A Brief History of Large Language Models (LLMs)
Students often underestimate the importance of history in the way scientific innovation occurs - I certainly did way back when. Not surprisingly, today there has been a perception that the so-called Large Language Models (LLMs) came out of nowhere and revolutionized the field. In fact, like many things with human language (which has been evolving for 200,000 years), LLMs were 60 years in the making.
So let's take a short trip down memory lane and see where these came from. My hope is that by reading this students will get some perspective on how to make, or be part of, innovations occurring today. You don't just wake up one morning and say "What if I tried this...". The process often takes decades and takes a deep understanding of everything that has been tried previously.
In the 1960's, linguists were working on the "rules of language". They were attempting to write rule-based systems manually that could 'parse' (understand) English sentences (and other languages of course). They met
with limited success, but this spawned the field of natural language processing. (Link)
In the 1970's, speech recognition researchers attempted to integrate these rule-based systems with speech recognition systems so we could achieve what you might call speech understanding - what Siri and Alexa do so effortlessly today. By the end of the 1970's, we had speech recognition systems integrated with finite state machines so that we
could do simple command and control tasks. These were often dynamic programming-based systems that used finite state machines to post process low-level output - a so-called bottom-up approach.
Next, the field of artificial intelligence began to emerge in the 1980's for the first time. There was a flurry of activity in the 1980's on topics ranging from automatically learning rules to estimating rule probabilities. There were many heuristic attempts to convert rule-based formalisms, like unification grammars, to statistical systems. Formal
language theory, in which you study the descriptive power of languages, was emerging as a field.
By the mid-1980's, the statistical approach to speech recognition, based on hidden Markov models (HMMs) and the EM Theorem, began to emerge. The concept of speech recognition as a graph search problem using a
hierarchy of finite state machines extending from features to sentences and concepts, was emerging. The entire network could be trained and optimized. The transition from a traditional two-part system (acoustic
modeling and language modeling) to a full-blown network (e.g., finite state transducers) took us into the mid-1990's. Many network approaches to speech recognition were emerging. Graphical models were becoming a thing.
In those days there was a heavy emphasis on speech recognition as a graph search problem. Very impressive beam search approaches emerged that let us handle huge graphs in real time using relatively modest amounts of hardware (memory and CPU). Speech recognizers with more than 100,000 word vocabularies that allowed you to speak naturally
(continuous speech) emerged. Language models could handle two and three-word contexts, and multi-pass systems were able to impose contexts even larger (7 to 9 words).
By the late 1990's, however, a simple idea emerged - let's replace a finite-state machine with neural network. At first, this was simply viewed as a fast way to find the best path through a graph that provides a calculation that could easily be parallelized. But this was really the impetus for what we know today as an LLM. But these initial networks
were relatively simple.
Around 2005, deep learning started to emerge. Networks with five to ten levels could be trained, allowing the hidden Markov model component of the system to be replaced with several levels of neural networks. By 2015, neural network systems were exceeding the performance of their HMM counterparts. The concept of an end-to-end speech recognition system as a hierarchy of neural networks was maturing. But getting these systems to converge during training was a problem.
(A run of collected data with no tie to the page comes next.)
-- ==== Sys2Proof/Machine/Requests.lean ====
section
/-! DEFINITION. The execution of requests: the items in order, the reply, the group result record (sections 7.5, 7.6,
8.1 to 8.4). -/

namespace Sys2Proof.Machine

/-- One result of a reply: kind octet, status, data (R130). -/
structure ItemReport where
  kind : Octet
  status : ItemStatus
  data : List Octet
  deriving DecidableEq, Repr

/-- The result of an item that was not taken (R125). -/
def skippedReport (raw : RawItem) : ItemReport := { kind := raw.kind, status := .skipped, data := [] }

/-- A RESTART that succeeded ends the request early without failing (R126). -/
def endsRequest (raw : RawItem) (r : ItemResult) : Bool := succeeds r.status && decide (itemKind raw.kind = some .restart)

/-- The reply slots held during an execution: one for a unicast request's reply (R133), none for a group copy. -/
def reservedSlots (group : Bool) : Nat := if group then 0 else 1

/-- The items in list order, `used` octets of the reply being taken (R125, R129). After each item the Notice Unit takes
its first moment (R152, R154). -/
def takeAll (group : Bool) (serial : Nat) : List RawItem → Nat → State → List ItemReport × State
  | [], _, s => ([], s)
  | raw :: rest, used, s =>
    let r := takeItem group serial used rest.length raw s
    let report : ItemReport := { kind := raw.kind, status := r.status, data := r.data }
    let after := noticeMoment (reservedSlots group) r.after
    if succeeds r.status && !endsRequest raw r then
      let tailing := takeAll group serial rest (used + 3 + r.data.length) after
      (report :: tailing.1, tailing.2)
    else (report :: rest.map skippedReport, after)

/-- No item failed: every status is DONE, STARTED, or the SKIPPED of an item behind a RESTART (R125, R126). -/
def noneFailed (reports : List ItemReport) : Bool :=
  reports.all fun r => succeeds r.status || decide (r.status = .skipped)

/-- The overall status of a reply (R125). -/
def overallOf (reports : List ItemReport) : Overall := if noneFailed reports then .complete else .partly

/-- A result's octets (Table 11-2). -/
def reportOctets (r : ItemReport) : List Octet := [r.kind, statusOctet r.status, octetOf r.data.length] ++ r.data

/-- The body of a reply with results (R130, Table 11-2). -/
def resultsBody (tag : Octet) (reports : List ItemReport) : List Octet :=
  [tag, overallOctet (overallOf reports), octetOf reports.length] ++ reports.flatMap reportOctets

/-- The head of the intake removed (R114). -/
def popIntake (s : State) : State := { s with channel := { s.channel with intake := s.channel.intake.tail } }

/-- A reply enters the cache at the head; the oldest of 4 is removed (R116). -/
def cacheReply (e : CacheEntry) (s : State) : State :=
  { s with channel := { s.channel with cache := (e :: s.channel.cache).take Config.cacheDepth } }

/-- The report of a unicast execution at its beginning (R133, R157): a copy owed by it is placed at once if a further
slot is free. -/
def reportExecution (s : State) : State := noticeMoment 1 { s with notices := reported s.notices }

/-- The serial number of the next execution is taken. -/
def takeSerial (s : State) : State :=
  { s with dispatcher := { s.dispatcher with nextSerial := s.dispatcher.nextSerial + 1 } }

/-- A unicast execution begins: the head leaves the intake, the execution gets its serial number and is reported. -/
def beginExecution (s : State) : State := reportExecution (takeSerial (popIntake s))

/-- A reply without results, which is not cached (R114, R116). -/
def answerBare (serial : Nat) (m : IntakeMessage) (o : Overall) (s : State) : State :=
  placeMessage (.reply serial) (replyWords s.address (bareReply (requestTag m.octets) (overallOctet o))) s

/-- The reply with results: placed, and entered in the cache under the request's key (R116, R130). -/
def answerResults (serial : Nat) (m : IntakeMessage) (reports : List ItemReport) (s : State) : State :=
  cacheReply
    { tag := requestTag m.octets, check := m.check
      words := replyWords s.address (resultsBody (requestTag m.octets) reports) }
    (placeMessage (.reply serial) (replyWords s.address (resultsBody (requestTag m.octets) reports)) s)

/-- A unicast request is executed after its beginning (R114). -/
def answerRequest (serial : Nat) (m : IntakeMessage) (s : State) : State :=
  if !operating s then answerBare serial m .starting s
  else
    match requestItems m.mtype m.octets with
    | none => answerBare serial m .malformed s
    | some items =>
      answerResults serial m (takeAll false serial items 3 s).1 (takeAll false serial items 3 s).2

/-- The head of the intake is a unicast request that can be executed: restart-pending is clear and a slot is free
(R114). -/
def requestDue (s : State) : Bool :=
  match s.channel.intake with
  | m :: _ => !m.group && s.dispatcher.restart.isNone && slotFree 0 s
  | [] => false

/-- Execute the unicast request at the head of the intake, when that is due (R114). -/
def executeRequest (s : State) : State :=
  match s.channel.intake with
  | m :: _ => if requestDue s then answerRequest s.dispatcher.nextSerial m (beginExecution s) else s
  | [] => s

/-! ### Group copies (R117, R118, R132) -/

/-- The items of a group copy that were taken: all but the SKIPPED. -/
def takenCount (reports : List ItemReport) : Nat := reports.countP fun r => decide (r.status ≠ .skipped)

/-- Index, from `i`, and status of the first item that did not return DONE or STARTED. -/
def firstFailure : Nat → List ItemReport → Option (Nat × ItemStatus)
  | _, [] => none
  | i, r :: rs => if succeeds r.status then firstFailure (i + 1) rs else some (i, r.status)

/-- The group result record after an execution that ran its items; the dropped count persists (R118). -/
def recordGroup (m : IntakeMessage) (frame : Num) (reports : List ItemReport) (s : State) : State :=
  { s with
    channel := { s.channel with
      group :=
        { tag := requestTag m.octets, group := m.dest, executed := takenCount reports
          firstFailure := firstFailure 1 reports, frame := frame, dropped := s.channel.group.dropped } } }

/-- A group copy is executed once it has left the intake (R117, R132). -/
def answerGroup (m : IntakeMessage) (s : State) : State :=
  if !operating s then dropGroup s
  else
    match requestItems m.mtype m.octets with
    | none => dropGroup s
    | some items =>
      recordGroup m s.timing.number (takeAll true s.dispatcher.nextSerial items 3 s).1
        (takeAll true s.dispatcher.nextSerial items 3 s).2

/-- The head of the intake is a group copy that can be executed: restart-pending is clear (R114). -/
def groupDue (s : State) : Bool :=
  match s.channel.intake with
  | m :: _ => m.group && s.dispatcher.restart.isNone
  | [] => false

/-- Execute the group copy at the head of the intake, when that is due (R117). -/
def executeGroup (s : State) : State :=
  match s.channel.intake with
  | m :: _ => if groupDue s then answerGroup m (popIntake s) else s
  | [] => s

end Sys2Proof.Machine
end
Also around this time self-attention emerged. This was another major step forward that has enabled LLMs. Self-attention gave us the architecture known as a transformer, and all of a sudden systems were using billions of parameters. Self-attention introduced training techniques that were successful at training these massive networks - the model was very conducive to the deep learning training process.
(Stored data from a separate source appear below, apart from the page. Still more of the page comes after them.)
/-- The values the spec's reset tables give (R20, R30, R38, R52, R73, R80, R88, R92, R102, R118, R124, R160, R162,
Table 8-3); the device address is 0 because State.reset reads the straps at level 0, which is the model's choice (log
1). -/
def Obligations.ResetStateHoldsTheTablesValues : Prop :=
  (∀ l : LaneId,
    ((State.reset.lanes.get l).align = .seek ∧ (State.reset.lanes.get l).position = 0 ∧
      (State.reset.lanes.get l).last = 0 ∧ (State.reset.lanes.get l).confirmed = 0 ∧
      (State.reset.lanes.get l).missed = 0 ∧ (State.reset.lanes.get l).assembly = none ∧
      (State.reset.lanes.get l).markerMisses = 0 ∧ (State.reset.lanes.get l).codeErrors = 0 ∧
      (State.reset.lanes.get l).numberJumps = 0 ∧ (State.reset.lanes.get l).syncLosses = 0) ∧
    State.reset.stores.get l = { state := .idle, records := [], underSlips := 0, overSlips := 0 } ∧
    State.reset.timing.laneQual.get l = ⟨false, 0⟩ ∧ State.reset.egress.enabled.get l = true ∧
    ∀ t : SlotId, (State.reset.hold.get l).get t = 0 ∧ (State.reset.map.bankA.get l).get t = .fill 0 ∧
      (State.reset.map.bankB.get l).get t = .fill 0) ∧
  (State.reset.survey.state = .idle ∧ State.reset.survey.lane = 0 ∧ State.reset.survey.frameCount = 0 ∧
    State.reset.survey.remaining = 0 ∧ State.reset.survey.observed = 0 ∧ State.reset.survey.minFill = none ∧
    State.reset.survey.maxFill = none ∧ State.reset.survey.underSlips = 0 ∧ State.reset.survey.overSlips = 0 ∧
    State.reset.survey.syncLosses = 0 ∧ State.reset.survey.markerMisses = 0 ∧
    (∀ t : SlotId, State.reset.survey.slotErrors.get t = 0) ∧ State.reset.survey.first = none ∧
    State.reset.survey.last = none) ∧
  (State.reset.timing.state = .freerun ∧ State.reset.timing.source = none ∧ State.reset.timing.refinQual = ⟨false, 0⟩ ∧
    State.reset.timing.missRun = 0 ∧ State.reset.timing.window = .stopped ∧
    State.reset.timing.pulseHeld = false ∧ State.reset.timing.number = 0 ∧ State.reset.timing.steps = 0) ∧
  (State.reset.map.active = .a ∧ State.reset.map.epoch = 0 ∧ State.reset.map.commit = .none ∧
    State.reset.map.copy = none) ∧
  State.reset.egress.sending = [] ∧ (∀ g : GenId, State.reset.generators.get g = { kind := none, nextWord := 0 }) ∧
  (∀ c : CheckerId, (State.reset.checkers.get c).state = .idle ∧ (State.reset.checkers.get c).lane = 0 ∧
    (State.reset.checkers.get c).slot = 0 ∧ (State.reset.checkers.get c).frameCount = 0 ∧
    (State.reset.checkers.get c).remaining = 0 ∧ (State.reset.checkers.get c).compared = 0 ∧
    (State.reset.checkers.get c).errored = 0 ∧ (State.reset.checkers.get c).bitErrors = 0 ∧
    (State.reset.checkers.get c).lost = 0 ∧ (State.reset.checkers.get c).detected = none ∧
    (State.reset.checkers.get c).result = none) ∧
  (State.reset.channel.parser = none ∧ State.reset.channel.fifo = [] ∧ State.reset.channel.abortOwed = false ∧
    State.reset.channel.intake = [] ∧ State.reset.channel.outgoing = [] ∧ State.reset.channel.arbiter = .between ∧
    State.reset.channel.passOver = 0 ∧ State.reset.channel.cache = [] ∧ State.reset.channel.badCheck = 0 ∧
    State.reset.channel.stray = 0 ∧ State.reset.channel.forwardOverflow = 0 ∧
    State.reset.channel.requestDropped = 0 ∧
    State.reset.channel.group =
      { tag := 0, group := 0, executed := 0, firstFailure := none, frame := 0, dropped := 0 } ∧
    State.reset.channel.mgmtIngress = 0 ∧ State.reset.channel.mgmtEgress = 0 ∧ State.reset.address = 0) ∧
  (State.reset.dispatcher.restart = none ∧ State.reset.dispatcher.change = none) ∧
  (State.reset.notices.list = [] ∧ State.reset.notices.state = .ready ∧ State.reset.notices.outstanding = none ∧
    State.reset.notices.copy = .idle ∧ State.reset.notices.timer = none ∧ State.reset.notices.retries = 0 ∧
    State.reset.notices.nextSeq = 0 ∧ State.reset.notices.lost = 0 ∧ State.reset.notices.alert = false) ∧
  (State.reset.loader.state = .loading ∧ State.reset.loader.result = .none) ∧
  (State.reset.params.timingPrimary = 0 ∧ State.reset.params.timingSecondary = 17 ∧
    State.reset.params.timingRevert = 1 ∧ State.reset.params.qualifyFrames = 64 ∧ State.reset.params.refinMiss = 3 ∧
    State.reset.params.ingressEnable = 0xFFFF#16 ∧ State.reset.params.egressEnable = 0xFFFF#16 ∧
    State.reset.params.confirmCount = 3 ∧ State.reset.params.missLimit = 4 ∧ State.reset.params.noticeWait = 2048 ∧
    State.reset.params.noticeRetries = 6 ∧ State.reset.params.noticeMask = 0x7FFF#16 ∧
    ∀ i, State.reset.params.groups.get i = 0)

/-! ### Raising a notice -/

/-- A raise (R148, R149, R151): a masked kind changes nothing; otherwise the notice coalesces into the entry of its
kind and subject that is not carried, else is appended, else is counted lost; only the Notice Unit changes. -/
def Obligations.RaiseCoalescesAppendsOrLoses : Prop :=
  ∀ (kind : NoticeKind) (subject : Subject) (data : List Octet) (s : State),
    (s.params.noticeMask.getLsbD (noticeBit kind) = false → raise kind subject data s = s) ∧
    (s.params.noticeMask.getLsbD (noticeBit kind) = true →
      raise kind subject data s =
        { s with
          notices :=
            if ∃ e ∈ s.notices.list, e.kind = kind ∧ e.subject = subject ∧ e.carried = false then
              { s.notices with
                alert := true
                list := s.notices.list.map fun e =>
                  if e.kind = kind ∧ e.subject = subject ∧ e.carried = false then
                    { e with repeats := if e.repeats = 255 then 255 else e.repeats + 1, frame := s.timing.number
                             data := data }
                  else e }
            else if s.notices.list.length < 16 then
              { s.notices with
                alert := true
                list := s.notices.list ++
                  [{ kind := kind, subject := subject, repeats := 1, frame := s.timing.number, data := data
                     carried := false }] }
            else
              { s.notices with
                lost := if s.notices.lost = 0xFFFF#16 then 0xFFFF#16 else s.notices.lost + 1 } })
By 2020, transformers, which use self-attention, had become the dominant architecture for many machine learning applications. LLMs trained on vast amounts of data, and using one trillion parameters were emerging.
And... as a result... we started to see systems like ChatGPT. LLMs use extremely large amounts of context - 10,000 or 100,000 states. This was far beyond what we could do with finite state machines that explicitly modeled word sequences.
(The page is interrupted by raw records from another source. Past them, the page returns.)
-- ==== Sys2Proof/Laws/Frames.lean ====
section
/-! SUPPORT. The frame of each shared operation: the fields of State that it leaves as they were. -/

namespace Sys2Proof.Machine

variable (s : State)

/-- What every step of a fold leaves, the fold leaves. -/
theorem foldl_leaves {α β : Type} (g : State → β) (f : State → α → State) (h : ∀ s a, g (f s a) = g s) (l : List α)
    (s : State) : g (l.foldl f s) = g s := by
  induction l generalizing s with
  | nil => rfl
  | cons a l ih => simp [ih, h]


/-! ### Notices -/

@[simp] theorem raise_frame (k : NoticeKind) (x : Subject) (d : List Octet) :
    (raise k x d s).lanes = s.lanes ∧ (raise k x d s).stores = s.stores ∧ (raise k x d s).survey = s.survey ∧
    (raise k x d s).timing = s.timing ∧ (raise k x d s).map = s.map ∧ (raise k x d s).hold = s.hold ∧
    (raise k x d s).egress = s.egress ∧ (raise k x d s).generators = s.generators ∧
    (raise k x d s).checkers = s.checkers ∧ (raise k x d s).channel = s.channel ∧
    (raise k x d s).dispatcher = s.dispatcher ∧ (raise k x d s).loader = s.loader ∧
    (raise k x d s).params = s.params ∧ (raise k x d s).address = s.address ∧
    (raise k x d s).straps = s.straps ∧ (raise k x d s).starts = s.starts ∧ (raise k x d s).draws = s.draws ∧
    (raise k x d s).pending = s.pending := by
  unfold raise
  split <;> simp

@[simp] theorem acknowledge_frame :
    (acknowledge s).lanes = s.lanes ∧ (acknowledge s).stores = s.stores ∧ (acknowledge s).survey = s.survey ∧
    (acknowledge s).timing = s.timing ∧ (acknowledge s).map = s.map ∧ (acknowledge s).hold = s.hold ∧
    (acknowledge s).egress = s.egress ∧ (acknowledge s).generators = s.generators ∧
    (acknowledge s).checkers = s.checkers ∧ (acknowledge s).dispatcher = s.dispatcher ∧
    (acknowledge s).loader = s.loader ∧ (acknowledge s).params = s.params ∧
    (acknowledge s).address = s.address ∧ (acknowledge s).straps = s.straps ∧
    (acknowledge s).starts = s.starts ∧ (acknowledge s).draws = s.draws ∧ (acknowledge s).pending = s.pending := by
  simp [acknowledge]

@[simp] theorem placeCopy_frame (r : Nat) :
    (placeCopy r s).lanes = s.lanes ∧ (placeCopy r s).stores = s.stores ∧ (placeCopy r s).survey = s.survey ∧
    (placeCopy r s).timing = s.timing ∧ (placeCopy r s).map = s.map ∧ (placeCopy r s).hold = s.hold ∧
    (placeCopy r s).egress = s.egress ∧ (placeCopy r s).generators = s.generators ∧
    (placeCopy r s).checkers = s.checkers ∧ (placeCopy r s).dispatcher = s.dispatcher ∧
    (placeCopy r s).loader = s.loader ∧ (placeCopy r s).params = s.params ∧
    (placeCopy r s).address = s.address ∧ (placeCopy r s).straps = s.straps ∧
    (placeCopy r s).starts = s.starts ∧ (placeCopy r s).draws = s.draws ∧ (placeCopy r s).pending = s.pending := by
  unfold placeCopy
  split
  · split <;> simp
  · simp

@[simp] theorem buildNotice_frame (r : Nat) :
    (buildNotice r s).lanes = s.lanes ∧ (buildNotice r s).stores = s.stores ∧
    (buildNotice r s).survey = s.survey ∧ (buildNotice r s).timing = s.timing ∧ (buildNotice r s).map = s.map ∧
    (buildNotice r s).hold = s.hold ∧ (buildNotice r s).egress = s.egress ∧
    (buildNotice r s).generators = s.generators ∧ (buildNotice r s).checkers = s.checkers ∧
    (buildNotice r s).dispatcher = s.dispatcher ∧ (buildNotice r s).loader = s.loader ∧
    (buildNotice r s).params = s.params ∧ (buildNotice r s).address = s.address ∧
    (buildNotice r s).straps = s.straps ∧ (buildNotice r s).starts = s.starts ∧
    (buildNotice r s).draws = s.draws ∧ (buildNotice r s).pending = s.pending := by
  unfold buildNotice
  split <;> simp

@[simp] theorem noticeMoment_frame (r : Nat) :
    (noticeMoment r s).lanes = s.lanes ∧ (noticeMoment r s).stores = s.stores ∧
    (noticeMoment r s).survey = s.survey ∧ (noticeMoment r s).timing = s.timing ∧
    (noticeMoment r s).map = s.map ∧ (noticeMoment r s).hold = s.hold ∧ (noticeMoment r s).egress = s.egress ∧
    (noticeMoment r s).generators = s.generators ∧ (noticeMoment r s).checkers = s.checkers ∧
    (noticeMoment r s).dispatcher = s.dispatcher ∧ (noticeMoment r s).loader = s.loader ∧
    (noticeMoment r s).params = s.params ∧ (noticeMoment r s).address = s.address ∧
    (noticeMoment r s).straps = s.straps ∧ (noticeMoment r s).starts = s.starts ∧
    (noticeMoment r s).draws = s.draws ∧ (noticeMoment r s).pending = s.pending := by
  simp [noticeMoment]

@[simp] theorem takeExpiry_frame :
    (takeExpiry s).lanes = s.lanes ∧ (takeExpiry s).stores = s.stores ∧ (takeExpiry s).survey = s.survey ∧
    (takeExpiry s).timing = s.timing ∧ (takeExpiry s).map = s.map ∧ (takeExpiry s).hold = s.hold ∧
    (takeExpiry s).egress = s.egress ∧ (takeExpiry s).generators = s.generators ∧
    (takeExpiry s).checkers = s.checkers ∧ (takeExpiry s).channel = s.channel ∧
    (takeExpiry s).dispatcher = s.dispatcher ∧ (takeExpiry s).loader = s.loader ∧
    (takeExpiry s).params = s.params ∧ (takeExpiry s).address = s.address ∧ (takeExpiry s).straps = s.straps ∧
    (takeExpiry s).starts = s.starts ∧ (takeExpiry s).draws = s.draws ∧ (takeExpiry s).pending = s.pending := by
  unfold takeExpiry
  split <;> simp

@[simp] theorem raiseStartUp_frame :
    (raiseStartUp s).lanes = s.lanes ∧ (raiseStartUp s).stores = s.stores ∧
    (raiseStartUp s).survey = s.survey ∧ (raiseStartUp s).timing = s.timing ∧ (raiseStartUp s).map = s.map ∧
    (raiseStartUp s).hold = s.hold ∧ (raiseStartUp s).egress = s.egress ∧
    (raiseStartUp s).generators = s.generators ∧ (raiseStartUp s).checkers = s.checkers ∧
    (raiseStartUp s).channel = s.channel ∧ (raiseStartUp s).dispatcher = s.dispatcher ∧
    (raiseStartUp s).loader = s.loader ∧ (raiseStartUp s).params = s.params ∧
    (raiseStartUp s).address = s.address ∧ (raiseStartUp s).straps = s.straps ∧
    (raiseStartUp s).starts = s.starts ∧ (raiseStartUp s).draws = s.draws ∧ (raiseStartUp s).pending = s.pending := by
  simp [raiseStartUp]


/-! ### Survey and stores -/

@[simp] theorem surveyOverSlip_frame (l : LaneId) :
    (surveyOverSlip l s).lanes = s.lanes ∧ (surveyOverSlip l s).stores = s.stores ∧
    (surveyOverSlip l s).timing = s.timing ∧ (surveyOverSlip l s).map = s.map ∧
    (surveyOverSlip l s).hold = s.hold ∧ (surveyOverSlip l s).egress = s.egress ∧
    (surveyOverSlip l s).generators = s.generators ∧ (surveyOverSlip l s).checkers = s.checkers ∧
    (surveyOverSlip l s).channel = s.channel ∧ (surveyOverSlip l s).dispatcher = s.dispatcher ∧
    (surveyOverSlip l s).notices = s.notices ∧ (surveyOverSlip l s).loader = s.loader ∧
    (surveyOverSlip l s).params = s.params ∧ (surveyOverSlip l s).address = s.address ∧
    (surveyOverSlip l s).straps = s.straps ∧ (surveyOverSlip l s).starts = s.starts ∧
    (surveyOverSlip l s).draws = s.draws ∧ (surveyOverSlip l s).pending = s.pending := by
  unfold surveyOverSlip
  split <;> simp

@[simp] theorem surveySyncLoss_frame (l : LaneId) :
    (surveySyncLoss l s).lanes = s.lanes ∧ (surveySyncLoss l s).stores = s.stores ∧
    (surveySyncLoss l s).timing = s.timing ∧ (surveySyncLoss l s).map = s.map ∧
    (surveySyncLoss l s).hold = s.hold ∧ (surveySyncLoss l s).egress = s.egress ∧
    (surveySyncLoss l s).generators = s.generators ∧ (surveySyncLoss l s).checkers = s.checkers ∧
    (surveySyncLoss l s).channel = s.channel ∧ (surveySyncLoss l s).dispatcher = s.dispatcher ∧
    (surveySyncLoss l s).notices = s.notices ∧ (surveySyncLoss l s).loader = s.loader ∧
    (surveySyncLoss l s).params = s.params ∧ (surveySyncLoss l s).address = s.address ∧
    (surveySyncLoss l s).straps = s.straps ∧ (surveySyncLoss l s).starts = s.starts ∧
    (surveySyncLoss l s).draws = s.draws ∧ (surveySyncLoss l s).pending = s.pending := by
  unfold surveySyncLoss
  split <;> simp

@[simp] theorem surveyMarkerMiss_frame (l : LaneId) :
    (surveyMarkerMiss l s).lanes = s.lanes ∧ (surveyMarkerMiss l s).stores = s.stores ∧
    (surveyMarkerMiss l s).timing = s.timing ∧ (surveyMarkerMiss l s).map = s.map ∧
    (surveyMarkerMiss l s).hold = s.hold ∧ (surveyMarkerMiss l s).egress = s.egress ∧
    (surveyMarkerMiss l s).generators = s.generators ∧ (surveyMarkerMiss l s).checkers = s.checkers ∧
    (surveyMarkerMiss l s).channel = s.channel ∧ (surveyMarkerMiss l s).dispatcher = s.dispatcher ∧
    (surveyMarkerMiss l s).notices = s.notices ∧ (surveyMarkerMiss l s).loader = s.loader ∧
    (surveyMarkerMiss l s).params = s.params ∧ (surveyMarkerMiss l s).address = s.address ∧
    (surveyMarkerMiss l s).straps = s.straps ∧ (surveyMarkerMiss l s).starts = s.starts ∧
    (surveyMarkerMiss l s).draws = s.draws ∧ (surveyMarkerMiss l s).pending = s.pending := by
  unfold surveyMarkerMiss
  split <;> simp

@[simp] theorem abortSurvey_frame (l : LaneId) :
    (abortSurvey l s).lanes = s.lanes ∧ (abortSurvey l s).stores = s.stores ∧
    (abortSurvey l s).timing = s.timing ∧ (abortSurvey l s).map = s.map ∧ (abortSurvey l s).hold = s.hold ∧
    (abortSurvey l s).egress = s.egress ∧ (abortSurvey l s).generators = s.generators ∧
    (abortSurvey l s).checkers = s.checkers ∧ (abortSurvey l s).channel = s.channel ∧
    (abortSurvey l s).dispatcher = s.dispatcher ∧ (abortSurvey l s).loader = s.loader ∧
    (abortSurvey l s).params = s.params ∧ (abortSurvey l s).address = s.address ∧
    (abortSurvey l s).straps = s.straps ∧ (abortSurvey l s).starts = s.starts ∧
    (abortSurvey l s).draws = s.draws ∧ (abortSurvey l s).pending = s.pending := by
  unfold abortSurvey
  split <;> simp

@[simp] theorem takeSurveyEnd_frame :
    (takeSurveyEnd s).lanes = s.lanes ∧ (takeSurveyEnd s).stores = s.stores ∧
    (takeSurveyEnd s).timing = s.timing ∧ (takeSurveyEnd s).map = s.map ∧ (takeSurveyEnd s).hold = s.hold ∧
    (takeSurveyEnd s).egress = s.egress ∧ (takeSurveyEnd s).generators = s.generators ∧
    (takeSurveyEnd s).checkers = s.checkers ∧ (takeSurveyEnd s).channel = s.channel ∧
    (takeSurveyEnd s).dispatcher = s.dispatcher ∧ (takeSurveyEnd s).loader = s.loader ∧
    (takeSurveyEnd s).params = s.params ∧ (takeSurveyEnd s).address = s.address ∧
    (takeSurveyEnd s).straps = s.straps ∧ (takeSurveyEnd s).starts = s.starts ∧
    (takeSurveyEnd s).draws = s.draws ∧ (takeSurveyEnd s).pending = s.pending := by
  unfold takeSurveyEnd
  split <;> simp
There is another important concept that enabled LLMs - word embedding. This emerged from the information retrieval community and was an integral part of technologies such as Google search. I won't comment on them here, but it is important to acknowledge the contributions of this piece since it also enabled what we know as LLMs today.
So... the overnight success of LLMs happened something like this:
- Rule-Based Systems (1960's)
- Natural Language Processing (1970's)
- Finite State Machines (1980's)
- Statistical Methods (1990's)
- Graph Search (1990's)
- Neural Networks (2000's)
- Deep Learning/Self-Attention (2010's)
- ChatGPT (2020's)
This is why, as I recently discussed in several classes, to innovate in a field, you really have to devote a large amount of your life to understanding the field, including its history and trends.
Shall we do the same review for quantum computing? Or is it too early?
P.S. There are a lot of tangential fields that contributed to these advances and were revolutionized by them. That would take an entire course on speech processing and another course on NLP to do it justice. The above review is simply meant to give you a condensed timeline of how statistical methods in language modeling evolved.